Data to use
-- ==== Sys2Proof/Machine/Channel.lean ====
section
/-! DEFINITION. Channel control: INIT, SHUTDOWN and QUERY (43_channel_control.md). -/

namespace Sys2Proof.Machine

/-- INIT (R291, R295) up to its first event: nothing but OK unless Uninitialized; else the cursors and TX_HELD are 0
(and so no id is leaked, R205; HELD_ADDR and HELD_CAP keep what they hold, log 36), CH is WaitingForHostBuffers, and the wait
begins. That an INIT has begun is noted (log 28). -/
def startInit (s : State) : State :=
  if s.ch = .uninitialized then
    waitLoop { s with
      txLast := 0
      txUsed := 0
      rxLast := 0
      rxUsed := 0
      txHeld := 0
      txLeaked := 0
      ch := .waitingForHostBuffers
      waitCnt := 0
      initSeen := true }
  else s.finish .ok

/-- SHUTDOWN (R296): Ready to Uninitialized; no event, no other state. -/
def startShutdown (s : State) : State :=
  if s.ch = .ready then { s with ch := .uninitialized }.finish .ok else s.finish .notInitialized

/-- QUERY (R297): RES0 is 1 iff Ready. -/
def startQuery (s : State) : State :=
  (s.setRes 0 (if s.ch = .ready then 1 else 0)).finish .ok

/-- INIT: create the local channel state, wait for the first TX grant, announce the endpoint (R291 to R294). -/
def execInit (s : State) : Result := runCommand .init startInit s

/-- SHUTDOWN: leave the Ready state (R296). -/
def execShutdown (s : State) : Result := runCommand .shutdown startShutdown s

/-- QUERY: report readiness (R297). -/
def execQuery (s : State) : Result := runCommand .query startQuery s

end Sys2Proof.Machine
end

---

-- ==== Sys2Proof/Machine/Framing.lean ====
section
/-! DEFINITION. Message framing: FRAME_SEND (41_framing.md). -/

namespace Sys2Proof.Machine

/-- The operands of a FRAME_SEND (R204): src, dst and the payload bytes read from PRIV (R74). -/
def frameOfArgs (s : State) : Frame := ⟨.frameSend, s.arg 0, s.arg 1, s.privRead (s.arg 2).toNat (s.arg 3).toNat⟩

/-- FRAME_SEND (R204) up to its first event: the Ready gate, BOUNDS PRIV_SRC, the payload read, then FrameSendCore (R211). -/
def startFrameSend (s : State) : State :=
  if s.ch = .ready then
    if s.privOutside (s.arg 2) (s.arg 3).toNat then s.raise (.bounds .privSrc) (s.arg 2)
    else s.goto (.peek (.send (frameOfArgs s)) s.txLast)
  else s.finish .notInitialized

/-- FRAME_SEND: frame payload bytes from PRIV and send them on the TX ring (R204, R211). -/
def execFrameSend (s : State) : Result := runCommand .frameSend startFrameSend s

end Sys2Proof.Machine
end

Task objective
Would you retype exactly the lines above, from the line with "rxUsed := 0" to the line with "def startShutdown (s", with both end lines kept and nothing more?

Solved exercise
      rxUsed := 0
      txHeld := 0
      txLeaked := 0
      ch := .waitingForHostBuffers
      waitCnt := 0
      initSeen := true }
  else s.finish .ok

/-- SHUTDOWN (R296): Ready to Uninitialized; no event, no other state. -/
def startShutdown (s : State) : State :=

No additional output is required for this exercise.